▶ WHAT THE TASK REQUIRES:
Take each line of the material that includes "rcall" and copy it.

▶ PROVIDED DATA:
-- ==== Sys2Proof/Tests/Slice0.lean ====
section
/-! SUPPORT. Tests: what well-formedness refuses, words of the manual decoded, worked results of the manual, and for each statement a
state and operands that meet its hypotheses. -/
namespace Sys2Proof.Tests
open Sys2Proof.Machine

set_option Elab.async false

/-! Well-formedness refuses an instruction that breaks each limit (R43-R45, R53, R56, R57). -/

theorem test_wf_sets : (Instr.sets 0 0 1 0).wf = false := by decide +kernel
theorem test_wf_recv : (Instr.recv 0 0 1).wf = false := by decide +kernel
theorem test_wf_pop : (Instr.pop 0 5 1).wf = false := by decide +kernel
theorem test_wf_cvt : (Instr.cvt 0 .px8 .f32 1 2).wf = false := by decide +kernel
theorem test_wf_ldLong : (Instr.ldLong 0 .i64 4 1 1 2).wf = false := by decide +kernel
theorem test_wf_stLong : (Instr.stLong 0 2 2 1 1 2).wf = false := by decide +kernel
theorem test_wf_acas : (Instr.acas 0 true 4 1 1 2 3).wf = false := by decide +kernel
theorem test_wf_shld : (Instr.shld 0 0 16 1 1).wf = false ∧ (Instr.shst 0 0 16 1 1).wf = false := by decide +kernel
theorem test_wf_zeroing : (Instr.vadd 0 .i32 true 0 1 2 3).wf = false ∧ (Instr.vmov 0 .i32 true 0 1 2).wf = false := by decide +kernel
theorem test_wf_int : (Instr.vand 0 .f32 false 1 1 2 3).wf = false ∧ (Instr.vcmpN 0 .f32 .lt 1 2 1).wf = false := by decide +kernel
theorem test_wf_mask : (Instr.vcmp 0 .f32 .lt 1 2 0).wf = false := by decide +kernel
theorem test_wf_float : (Instr.vrcp 0 .i32 false 1 2 3).wf = false := by decide +kernel
theorem test_wf_vcvt : (Instr.vcvt 0 .f32 false 1 .px8 1 2).wf = false ∧ (Instr.vcvtN 0 .f32 false 1 .i8 1 2).wf = false := by decide +kernel
theorem test_wf_qscl : (Instr.qscl 0 .f32 .e4m3 1 2).wf = false ∧ (Instr.qcvt 0 .f32 .px8 2 2).wf = false := by decide +kernel
theorem test_wf_copy : (Instr.cpyg 0 1 2 3 4 none none 0).wf = false ∧ (Instr.getr 0 1 2 3 4 none none 0).wf = false := by decide +kernel
theorem test_wf_shaped : (Instr.vlds 0 1 0 1 3 2).wf = false ∧ (Instr.vsts 0 1 0 1 3 2).wf = false := by decide +kernel
theorem test_wf_rcall : (Instr.rcall 0 1 15 2 3 false).wf = false ∧ (Instr.rread 0 1 4 13 3 false).wf = false := by decide +kernel
theorem test_wf_ok : (Instr.add 0 false 1 2 3).wf = true := by decide +kernel

/-! Words written out in the manual (chapters 03, 08, 10, 12, 15, 18-22) decode to their instructions. -/

theorem test_word_alu : decode 0x00622400 0 = .ok (.mulh 0 false false 1 1 2) ∧ decode 0x01393200 0 = .ok (.shl 0 false 12 9 9) ∧
    decode 0x06002400 0 = .ok (.clz 0 true 1 2) ∧ decode 0x02442A00 0 = .ok (.mad 0 false 2 1 5) ∧ decode 0x31E42800 0 = .ok (.sel 3 2 1 4) :=
  ⟨rfl, rfl, rfl, rfl, rfl⟩
theorem test_word_float : decode 0x0070CF20 0 = .ok (.fdiv 0 .f32 8 6 7) ∧ decode 0x00751128 0 = .ok (.cvt 0 .i64 .f32 8 8) ∧
    decode 0x00000402 0 = .ok (.pfx false false .rz) := ⟨rfl, rfl, rfl⟩
theorem test_word_atomic : decode 0x00228260 0 = .ok (.aadd 0 2 1 4 1) ∧ decode 0x00028254 0 = .ok (.sch 0 0 1 4 1) ∧
    decode 0x00028058 0 = .ok (.rrel 0 0 1 4) ∧ decode 0x03328413 8 = .ok (.acas 0 true 8 1 3 4 2) := ⟨rfl, rfl, rfl, rfl⟩
theorem test_word_control : decode 0x0FFF5890 0 = .ok (.loop 0 0x7FFA 12) ∧ decode 0x0002009C 0 = .ok (.trap 0 1) ∧
    decode 0x000000A4 0 = .ok (.yield 0) ∧ decode 0x000000A8 0 = .ok (.quit 0) := ⟨rfl, rfl, rfl, rfl⟩
theorem test_word_sync : decode 0x0001E0D8 0 = .ok (.fence 0 15) ∧ decode 0x0001E0D0 0 = .ok (.bara 0 15 0) ∧
    decode 0x0001E2D4 0 = .ok (.barw 0 15 1) ∧ decode 0x000080FC 0 = .ok (.wake 0 4) := ⟨rfl, rfl, rfl, rfl⟩
theorem test_word_bank : decode 0x0000B0F4 0 = .ok (.hovr 0 false 0 5 8) ∧ decode 0x001210F8 0 = .ok (.bqry 0 9 8) := ⟨rfl, rfl⟩
theorem test_word_system : decode 0x000008DC 0 = .ok (.time 0 4) ∧ decode 0x000002B8 0 = .ok (.sets 0 0 0 1) ∧
    decode 0x00008104 0 = .ok (.disarm 0 4) := ⟨rfl, rfl, rfl⟩
theorem test_word_vector : decode 0x0406244D 0 = .ok (.vshuf 0 .i32 false 0 3 1 2) ∧ decode 0x0C220441 0 = .ok (.vsel 0 .f32 1 1 0 2) ∧
    decode 0x01000685 0 = .ok (.vst 0 2 0 0 0 3) := ⟨rfl, rfl, rfl⟩
theorem test_word_matrix : decode 0x00200217 0x00000820 = .ok (.mmaLatch 0 0 true 0 1 1 false true) ∧
    decode 0x008080A9 0 = .ok (.mlatch 0 1 4 false) ∧ decode 0x000002AD 0 = .ok (.mpass 0 .east true) ∧
    decode 0x010120A5 0 = .ok (.msto 0 2 0 9 0) := ⟨rfl, rfl, rfl, rfl⟩
theorem test_word_copy : decode 0x018AC41F 0x2001E5F4 = .ok (.cpyb 0 3 5 6 2 (some ⟨4, 15⟩) (some ⟨2, 7⟩) 1) ∧
    decode 0x010AC227 0x400001F3 = .ok (.putr 0 2 5 6 1 (some ⟨3, 15⟩) none 2) := ⟨rfl, rfl⟩
theorem test_word_replay : decode 0x0064984F 1 = .ok (.rcall 0 3 2 4 12 true) ∧ decode 0x00049853 2 = .ok (.rread 0 0 2 4 12 true) ∧
    decode 0x00005857 0 = .ok (.rwait 0 2 12) ∧ decode 0x000CA83F 0xD0700030 = .ok (.sendt 0 6 5 4 0xD0700030) := ⟨rfl, rfl, rfl, rfl⟩

/-! Helpers: a machine whose current slot is slot 0 of core 0. -/

def here : SlotRef := { place := .mesh 0, k := 0 }

def mk (x : Slot) : State := { State.reset with fuses := [], slots := [(slotKey here, { x with status := .ready })], cur := here }

/-- A slot with g1 and g2. -/
def two (a b : Dword) : Slot := { g := [(1, a), (2, b)] }

/-- Core 0 holds a bank in window 0. -/
def banked (x : Slot) : State := { mk x with sites := [(0, { attach := [(0, { bank := 0, att := true, rd := true, wr := true })] })] }

/-- The current slot after an instruction. -/
def after (i : Instr) (s : State) : Slot := match exec i s with | .next t => t.slot s.cur | _ => {}

/-! Worked results of the manual. -/

theorem test_mad : (after (.mad 0 false 2 1 5) (mk { two 3 (-4) with g := [(1, 3), (2, -4), (5, 20)] })).getG 5 = 8 := by decide +kernel
theorem test_min_unsigned : (after (.min 0 true false 2 1 3) (mk (two (-1) 5))).getG 3 = 5 := by decide +kernel
theorem test_min_signed : (after (.min 0 false false 2 1 3) (mk (two (-1) 5))).getG 3 = -1 := by decide +kernel
theorem test_clz : (after (.clz 0 true 1 2) (mk (two 0x10000 0))).getG 2 = 15 := by decide +kernel
theorem test_popc : (after (.popc 0 false 1 2) (mk (two 0xFFFFFFFF000000FF 0))).getG 2 = 40 ∧
    (after (.popc 0 true 1 2) (mk (two 0xFFFFFFFF000000FF 0))).getG 2 = 8 := by decide +kernel
theorem test_acas_equal : (after (.acas 0 true 8 0 3 4 2) (banked { g := [(2, 0), (3, 9), (4, 64)] })).getQ 15 = true := by decide +kernel
theorem test_acas_differs : (after (.acas 0 true 8 0 3 4 2) (banked { g := [(2, 6), (3, 9), (4, 64)] })).getG 2 = 0 := by decide +kernel

/-! Hypotheses: arithmetic. -/

def m1 : State := mk (two 3 5)

theorem test_hyp_IntegerArithmetic : ∃ q d w v, Claims.exactResult m1.now (.add 0 false 2 1 3) = some (q, d, w, v) ∧
    m1.issues (.add 0 false 2 1 3) q = true := ⟨0, 3, false, 8, by decide +kernel, by decide +kernel⟩

theorem test_hyp_IntegerResults : (∃ q d v, Claims.bitResult m1.now (.shl 0 false 2 1 3) = some (q, d, v) ∧
    m1.issues (.shl 0 false 2 1 3) q = true) ∧ ∃ q d v, Claims.moveResult m1.now (.mov 0 1 3) = some (q, d, v) ∧
    m1.issues (.mov 0 1 3) q = true := ⟨⟨0, 3, 96, by decide +kernel, by decide +kernel⟩, 0, 3, 3, by decide +kernel, by decide +kernel⟩

theorem test_hyp_FieldResults : (∃ f, Claims.fieldResult m1.now (.ext 0 2 1 3) = some (0, 3, f) ∧ m1.issues (.ext 0 2 1 3) 0 = true) ∧
    (m1.issues (.ins 0 1 2 3) 0 = true ∧ fieldBad (((mk (two 0x10000000 0)).now).getG 1) = true) ∧
    ((mk (two 0x10000 0)).issues (.ins 0 1 2 3) 0 = true ∧ ((mk (two 0x10000 0)).now.getG 1).getLsbD 16 = true) :=
  ⟨⟨_, rfl, by decide +kernel⟩, by decide +kernel, by decide +kernel⟩

theorem test_hyp_Division : m1.issues (.div 0 false false 2 1 3) 0 = true ∧ m1.issues (.rem 0 true true 0 1 3) 0 = true := by decide +kernel

theorem test_hyp_Predicates : Claims.predicateResult m1.now (.cmp 0 false .lt 2 1 4) = some (0, 4, true) ∧
    m1.issues (.cmp 0 false .lt 2 1 4) 0 = true := by decide +kernel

▶ SOLUTION FOR THIS EXERCISE:
theorem test_wf_rcall : (Instr.rcall 0 1 15 2 3 false).wf = false ∧ (Instr.rread 0 1 4 13 3 false).wf = false := by decide +kernel
theorem test_word_replay : decode 0x0064984F 1 = .ok (.rcall 0 3 2 4 12 true) ∧ decode 0x00049853 2 = .ok (.rread 0 0 2 4 12 true) ∧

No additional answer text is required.